Therefore, in the weather strip of the present invention, the portion facing the hollow portion can be cooled to the same degree as the surface of the weather strip,
It is an object of the present invention to provide a method of manufacturing a weatherstrip that enables a cooling device to be miniaturized, an extrusion speed to be increased, and generation of warpage with time to be avoided.

[0005]

According to the present invention, there is provided a method for manufacturing a weather strip, comprising: extruding a weather strip having a shape in which a wall of a weather strip surrounding a hollow portion is cut off along a longitudinal direction of the weather strip. Cooling the cut and joining the separated walls. In this way, when cooled, the part that is to become a hollow part is open to the outside and can directly contact the cooling medium, so that the part facing the hollow part is comparable to the surface of the weather strip. Can be cooled. That is, the present invention is a method for manufacturing a resin weatherstrip of a belt line, which is mounted on a doorway of a door glass of an automobile door and has a hollow portion inside the weatherstrip, and surrounds the hollow portion. A first strip having a shape in which a wall of the weatherstrip is continuously cut in a direction parallel to a longitudinal direction of the weatherstrip so that a portion to be the hollow portion is opened to the outside of the weatherstrip; Forming the portion by extrusion, cooling the first portion, and joining the separated walls of the first portion to form the closed hollow portion. Is the way.

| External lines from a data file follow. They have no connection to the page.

-- ==== Sys2Proof/Machine/Carousel.lean ====
section
/-!
DEFINITION. Meanings of the Carousel switch core (chapter 5).
-/

namespace Sys2Proof.Machine

/-! ### Group 0x05 commands (R199) -/

/-- R199: CAROUSEL_QUERY (Table 5.11). -/
def execCarouselQuery (mb : Mb) (s : State) : Out :=
  .next (runCmd { opcode := 0x0500, priv := true, query := true }
    (fun s _ _ => .done s (bytesOf 35 (packBits ((List.range 128).map (fun m => ((s.mid m).state.code, 2)) ++ [(s.car.period.toNat, 24)])))) mb.val s)

/-- R175: VOQ_LIMIT_SET (Table 5.11). -/
def execVoqLimitSet (mb : Mb) (s : State) : Out :=
  .next (runCmd { opcode := 0x0501, priv := true, len := fun _ => 5, fields := [(0, 8), (8, 1), (16, 8), (24, 16)],
                  checks := fun pl => [(24, decide (18 ≤ fld pl 24 16))] }
    (fun s pl _ => s.onPort mb.val (fld pl 0 8) (fld pl 8 1) 0 fun p =>
      if s.storeOf p < fld pl 24 16 then .fail stInvalidField 24
      else .done (s.modCar fun c =>
        { c with voqLimit := (List.range 8).foldl (fun t v => if bitOf pl (16 + v) then Tab.put none t (8 * p + v) (some (fld pl 24 16)) else t) c.voqLimit })
        []) mb.val s)

/-- RES and MAX of Table 5.10. -/
def sharesOf (pl : Nat) : List Share := (List.range 8).map fun v => ⟨fld pl (10 * v) 5, fld pl (10 * v + 5) 5⟩

/-- R183: MIDDLE_SHARE_SET (Table 5.10). -/
def execMiddleShareSet (mb : Mb) (s : State) : Out :=
  .next (runCmd { opcode := 0x0502, priv := true, len := fun _ => 16, fields := [(0, 80)],
                  checks := fun pl =>
                    (0, decide (sumRes (sharesOf pl) ≤ 16)) :: (List.range 8).flatMap fun v =>
                      let x := nth ⟨0, 0⟩ (sharesOf pl) v
                      [(10 * v, decide (x.res ≤ x.max ∧ (6 ≤ v → x.res ≠ 0))), (10 * v + 5, decide (1 ≤ x.max ∧ x.max ≤ 16))] }
    (fun s pl _ => .done (s.modCar fun c => { c with sharesPending := some (sharesOf pl) }) []) mb.val s)

/-- R178: PCIE_STORE_SET (Table 5.11). -/
def execPcieStoreSet (mb : Mb) (s : State) : Out :=
  .next (runCmd { opcode := 0x0503, priv := true, len := fun _ => 3, fields := [(0, 8), (8, 1), (9, 6), (15, 6)],
                  checks := fun pl => [(9, decide (4 ≤ fld pl 9 6 ∧ fld pl 9 6 + fld pl 15 6 ≤ 56)), (15, decide (4 ≤ fld pl 15 6))] }
    (fun s pl _ => s.onPort mb.val (fld pl 0 8) (fld pl 8 1) 0 fun p =>
      if (s.port p).pcie = false then .fail stBadState 0
      else .done (s.modCar fun c => { c with pcieSharePending := Tab.put none c.pcieSharePending p (some (fld pl 9 6, fld pl 15 6)) }) []) mb.val s)

/-- The counters of Table 5.7 in table order. -/
def CarouselCounters.list (c : CarouselCounters) : List Nat :=
  [c.cellsSent, c.injCellsSent, c.slotNoCell, c.slotNoRoom, c.slotSkipped, c.cellsRcvd, c.periodsClosed, c.expiredCells, c.payloadErrCells, c.staleCells,
   c.reseqSkipped, c.reseqOverrun, c.reseqFrameLost, c.reseqOld, c.voqWaits]

/-- R197: CAROUSEL_COUNTERS_READ. -/
def execCarouselCountersRead (mb : Mb) (s : State) : Out :=
  .next (runCmd { opcode := 0x0504, priv := false, query := true, len := fun _ => 1, fields := [(0, 7), (7, 1)] }
    (fun s pl _ => s.onPu mb.val (fld pl 0 7) (
      .done (if bitOf pl 7 then s.countCar (fld pl 0 7) fun _ => {} else s) (packCounters (Tab.get {} s.car.counters (fld pl 0 7)).list))) mb.val s)

/-- The fullest VOQ of a port on a VC. -/
def State.fullestVoq (s : State) (p v : Nat) : Nat :=
  ((s.car.voqs.filter fun e => decide (flowSrc e.1 = p ∧ e.1 % 8 = v)).map fun e => s.cellsLeft e.2.frames).foldl max 0

/-- The fullest queue of a middle buffer. -/
def MidBuf.fullest (b : MidBuf) : Nat := (b.queues.map fun e => e.2.length).foldl max 0

/-- The largest displacement of a held cell of an egress. -/
def State.displacement (s : State) (ekey : Nat) : Nat :=
  ((s.car.reseqs.filter fun e => decide (flowEgress e.1 = ekey)).flatMap fun e => e.2.held.map fun h => (h.1.cseq - e.2.next).toNat).foldl max 0

/-- The marks of a port at its present occupancy (R198). -/
def State.occupancy (s : State) (p : Nat) : PortHwm :=
  { voq := (List.range 8).map (s.fullestVoq p), store := s.storeCells p, held := s.heldCells (8 * leadOf p + p % 2), pool := s.poolCells (s.quadsOf p)
    displace := s.displacement (8 * leadOf p + p % 2) }

/-- The marks of a port and of the middle buffers of its quads (Tables 5.8 and 5.11). -/
def State.hwmBytes (s : State) (p : Nat) : List Byte :=
  let h := Tab.get {} s.car.hwm p
  packVals ((h.voq ++ [h.store, h.held, h.pool, h.displace]).map (fun n => (n, 2)) ++ (s.quadsOf p).map fun q => ((s.mid q).hwm, 1))

/-- The marks of a port return to its present occupancy (R198). -/
def State.resetHwm (s : State) (p : Nat) : State :=
  (s.modCar fun c => { c with hwm := Tab.put {} c.hwm p (s.occupancy p) }).each (s.quadsOf p) fun t q => t.modMid q fun b => { b with hwm := b.fullest }

/-- R198: BUFFER_HWM_READ (Table 5.11). -/
def execBufferHwmRead (mb : Mb) (s : State) : Out :=
  .next (runCmd { opcode := 0x0505, priv := false, query := true, len := fun _ => 2, fields := [(0, 8), (8, 1), (9, 1)] }
    (fun s pl _ => s.onPort mb.val (fld pl 0 8) (fld pl 8 1) 0 fun p => .done (if bitOf pl 9 then s.resetHwm p else s) (s.hwmBytes p)) mb.val s)

/-! ### Cells -/

/-- R174: VOQ_ADMIT. -/
def execVoqAdmit (src : SrcNo) (vc : VcNo) (s : State) : Out := .next (if s.running then s.tryVoq src.val vc.val else s)

/-- R179: FIRST_STAGE_SLOT, after the second stage of the same slot. -/
def execFirstStageSlot (s : State) : Out := .next (if s.running then s.firstStage else s)

/-- R171: SECOND_STAGE_SLOT. -/
def execSecondStageSlot (s : State) : Out := .next (if s.running then s.secondStage else s)

/-- R185: PERIOD_START. -/
def execPeriodStart (s : State) : Out := .next (if s.running then s.periodStart else s)

/-- R188: OUTPUT_CELL_ARRIVAL: the oldest cell that stands at an output. -/
def execOutputCellArrival (o : PuNo) (s : State) : Out := .next (if s.running then s.takeCell o.val else s)

/-- R191: RESEQ_GAP_SKIP, of the flow to a port and of the flows to the internal targets at its outputs. -/
def execReseqGapSkip (p : PortNo) (src : SrcNo) (vc : VcNo) (s : State) : Out :=
  .next (if s.running then
      let lead := leadOf p.val
      ([8 * lead + p.val % 2] ++ ([2, 3, 4, 5] : List Nat).flatMap fun c => (s.quadsOf p.val).map fun q => 8 * q + c).foldl
        (fun t ekey => t.skipGap (flowKey src.val ekey vc.val) lead lead) s
    else s)

/-! ### Middle buffers -/

/-- R194: MIDDLE_BUFFER_DRAIN_END: skipped once empty, or after 16 periods; cells still in it are lost. -/
def execMiddleBufferDrainEnd (m : MidNo) (s : State) : Out :=
  let b := s.mid m.val
  .next (if s.running && decide (b.state = .draining) && (b.queues.isEmpty || decide (16 ≤ b.drained)) then
      s.modMid m.val fun b => { b with state := if b.forOff then .skippedOff else .skippedFenced, queues := [], recent := [], drained := 0 }
    else s)

/-- R195: MIDDLE_BUFFER_RETURN: a skipped middle buffer that no fence, mark, test or powered-off Ring holds returns with its queues empty. -/
def execMiddleBufferReturn (m : MidNo) (s : State) : Out :=
  let b := s.mid m.val
  .next (if s.running && (b.state == .skippedFenced || b.state == .skippedOff) && !midHeld s.out m.val && !s.ringIsOff (ringOf m.val) then
      s.modMid m.val fun b => { b with state := .inService, queues := [], recent := [], drained := 0, forOff := false, bad := false }
    else s)

end Sys2Proof.Machine
end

The present method is a method for manufacturing a resin weather strip which is a resin weather strip of a belt line attached to an elevator of a door glass of an automobile door and has a hollow portion inside the weather strip. Weather strips to which the present method can be applied include both so-called inner weather strips mounted on the vehicle interior and so-called outer weather strips mounted on the vehicle exterior. In addition, "made of resin" here
It suffices that the weather strip wall surrounding the hollow portion is formed of at least a resin, and the entire weather strip is not necessarily formed of a resin. The weatherstrip to which the method is applied has a hollow portion therein. The hollow portion may have any shape, but considering that the weatherstrip is formed by extrusion, the cross-sectional shape when cut in a direction perpendicular to the longitudinal direction of the weatherstrip is unchanged. It is preferably a hollow part. The portion of the weatherstrip where the hollow portion is formed may be any portion that needs to improve strength, reduce weight, and impart flexibility. In particular, the fin portion formed so as to extend in the direction of the door glass from the mounting portion for attaching the weather strip to the door panel,
It is preferable to form a hollow portion in the fin because it requires flexibility and strength to adhere to the door glass.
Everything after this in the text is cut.